Collected data
-- ==== Sys2Proof/Machine/Flags.lean ====
section
/-! DEFINITION. The computations of status bits: writes of the access kinds of R18 beside a hardware set (R21), and the
flags that engines report in their completions. -/

namespace Sys2Proof.Machine

/-- A write of `v` to a field of flag bits that are write-one-to-clear, with the bits `hw` that the hardware sets in the
same handshake: the set wins bit by bit (R21). -/
def w1cFlags (cur v hw : Nat) : Nat := (cur &&& (cur ^^^ (cur &&& v))) ||| hw

/-- A write of `v` to a value field in which any write of 1 clears the whole field (R18). -/
def w1cValue (cur v : Nat) : Nat := if v = 0 then cur else 0

/-- A write of `v` to a write-one-to-set field (R18). -/
def w1sFlags (cur v : Nat) : Nat := cur ||| v

/-- How many of the lowest 32 bits of a number are 1. -/
def popcount32 (v : Nat) : Nat := ((List.range 32).filter (fun i => bitOf v i)).length

/-- The hardware sets every bit of `hw` in PGSTA of the page at `base`; PGEVC adds one for each (R21, R546). -/
def Die.hwSets (d : Die) (base hw : Nat) : Die :=
  (d.wr (.pgsta base) (d.rd (.pgsta base) ||| hw)).wr (.pgevc base) (d.rd (.pgevc base) + popcount32 hw)

end Sys2Proof.Machine
end

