/-! ### Cancel and the expert control register (R166, R171) -/

/-- A tile under a cancel: it ends at its next row boundary, unless it has posted its last entry; rows already stepped are still posted
(R166). -/
def Tile.cancelled (x : Tile) : Tile :=
  let x := { x with cut := true }
  if x.lastEntry ∨ x.ended.isSome then x else { x with ended := some (4, 0), filled := x.filled || decide (x.step = 0) }

/-- A next tile whose first row has not taken a step is cancelled at once: STATUS 4 with ROWS and STEPS 0 (R166, log entry 7); so is one that
a read error has aborted, whose context is then not torn down (DESIGN CHOICE, log entry 43). -/
def Die.oarCancelNext (d : Die) (p : Nat) (x : Tile) : Die :=
  let d := (d.setOar p ((d.oar p).dropNext x)).cnt (F.OAR_TILES_TILES p) 1
  (d.complete .oarOperand p x.own 0 (oarCompletionBytes x.d.tag 0 4 0 0 false false)).notify p x.own 4 true

/-- A write of 1 to OAR_CTL.CANCEL (R166). -/
def Die.oarCancelWrite (d : Die) (p : Nat) : Die :=
  let r := d.oar p
  let d := d.wr (F.OAR_CTL_CANCEL p) 1
  let cut (r : Oar) (x : Tile) : Oar := if x.lastEntry ∨ x.ended.isSome then r else r.loseKept x
  let d := match r.run with
    | some x => d.setOar p { cut r x with run := some x.cancelled }
    | none => d
  let d := match (d.oar p).next with
    | some y =>
      if y.started then d.setOar p { cut (d.oar p) y with next := some y.cancelled } else d.oarCancelNext p y
    | none => d
  d.oarCancelDone p

/-- OAR_FEED_HANDSHAKE (R153). -/
def execOarFeedHandshake (p : Nat) (s : State) : Host.Outcome State Fault Refusal :=
  s.act (.oarFeedHandshake p) (fun d => d.oarFeed p)

/-- OAR_OPERAND_FETCH (R154). -/
def execOarOperandFetch (p : Nat) (s : State) : Host.Outcome State Fault Refusal :=
  s.act (.oarOperandFetch p) (fun d => d.oarOperand p)

/-- OAR_STEP (R157). -/
def execOarStep (p : Nat) (s : State) : Host.Outcome State Fault Refusal :=
  s.act (.oarStep p) (fun d => d.oarStep p)

/-- OAR_QUEUE_ENTRY (R161). -/
def execOarQueueEntry (p : Nat) (s : State) : Host.Outcome State Fault Refusal :=
  s.act (.oarQueueEntry p) (fun d => d.oarEntry p)

/-- OAR_COMPLETION (R163). -/
def execOarCompletion (p : Nat) (s : State) : Host.Outcome State Fault Refusal :=
  s.act (.oarCompletion p) (fun d => d.oarComplete p)

/-- OAR_CANCEL (R166): a register write, taken as the page takes writes. -/
def execOarCancel (p : Nat) (s : State) : Host.Outcome State Fault Refusal :=
  s.act (.oarCancel p) (fun d => d.regPut (pgOar p + 0x20) (fun d => d.oarCancelWrite p))

/-- The fields of OAR_XCTL take a value; a running tile keeps the bits it started under (R171). -/
def Die.oarXctlWrite (d : Die) (p v : Nat) : Die :=
  ((d.wr (F.OAR_XCTL_FILLAHEAD p) (bits v 0 1)).wr (F.OAR_XCTL_CATCH p) (bits v 1 1)).wr (F.OAR_XCTL_FTQLIMIT p) (bits v 8 5)

/-- OAR_XCTL_WRITE (R171). -/
def execOarXctlWrite (p v : Nat) (s : State) : Host.Outcome State Fault Refusal :=
  s.act (.oarXctlWrite p v) (fun d => d.regPut (pgOar p + 0x400) (fun d => d.oarXctlWrite p v))

end Sys2Proof.Machine
end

▶ _Required work_:
Exactly as written, reproduce the lines of the data above from the first line through the line where "whole field (R18). -/" appears.

▶ _Written solution_:
-- ==== Sys2Proof/Machine/Flags.lean ====
section
/-! DEFINITION. The computations of status bits: writes of the access kinds of R18 beside a hardware set (R21), and the
flags that engines report in their completions. -/

namespace Sys2Proof.Machine

/-- A write of `v` to a field of flag bits that are write-one-to-clear, with the bits `hw` that the hardware sets in the
same handshake: the set wins bit by bit (R21). -/
def w1cFlags (cur v hw : Nat) : Nat := (cur &&& (cur ^^^ (cur &&& v))) ||| hw

/-- A write of `v` to a value field in which any write of 1 clears the whole field (R18). -/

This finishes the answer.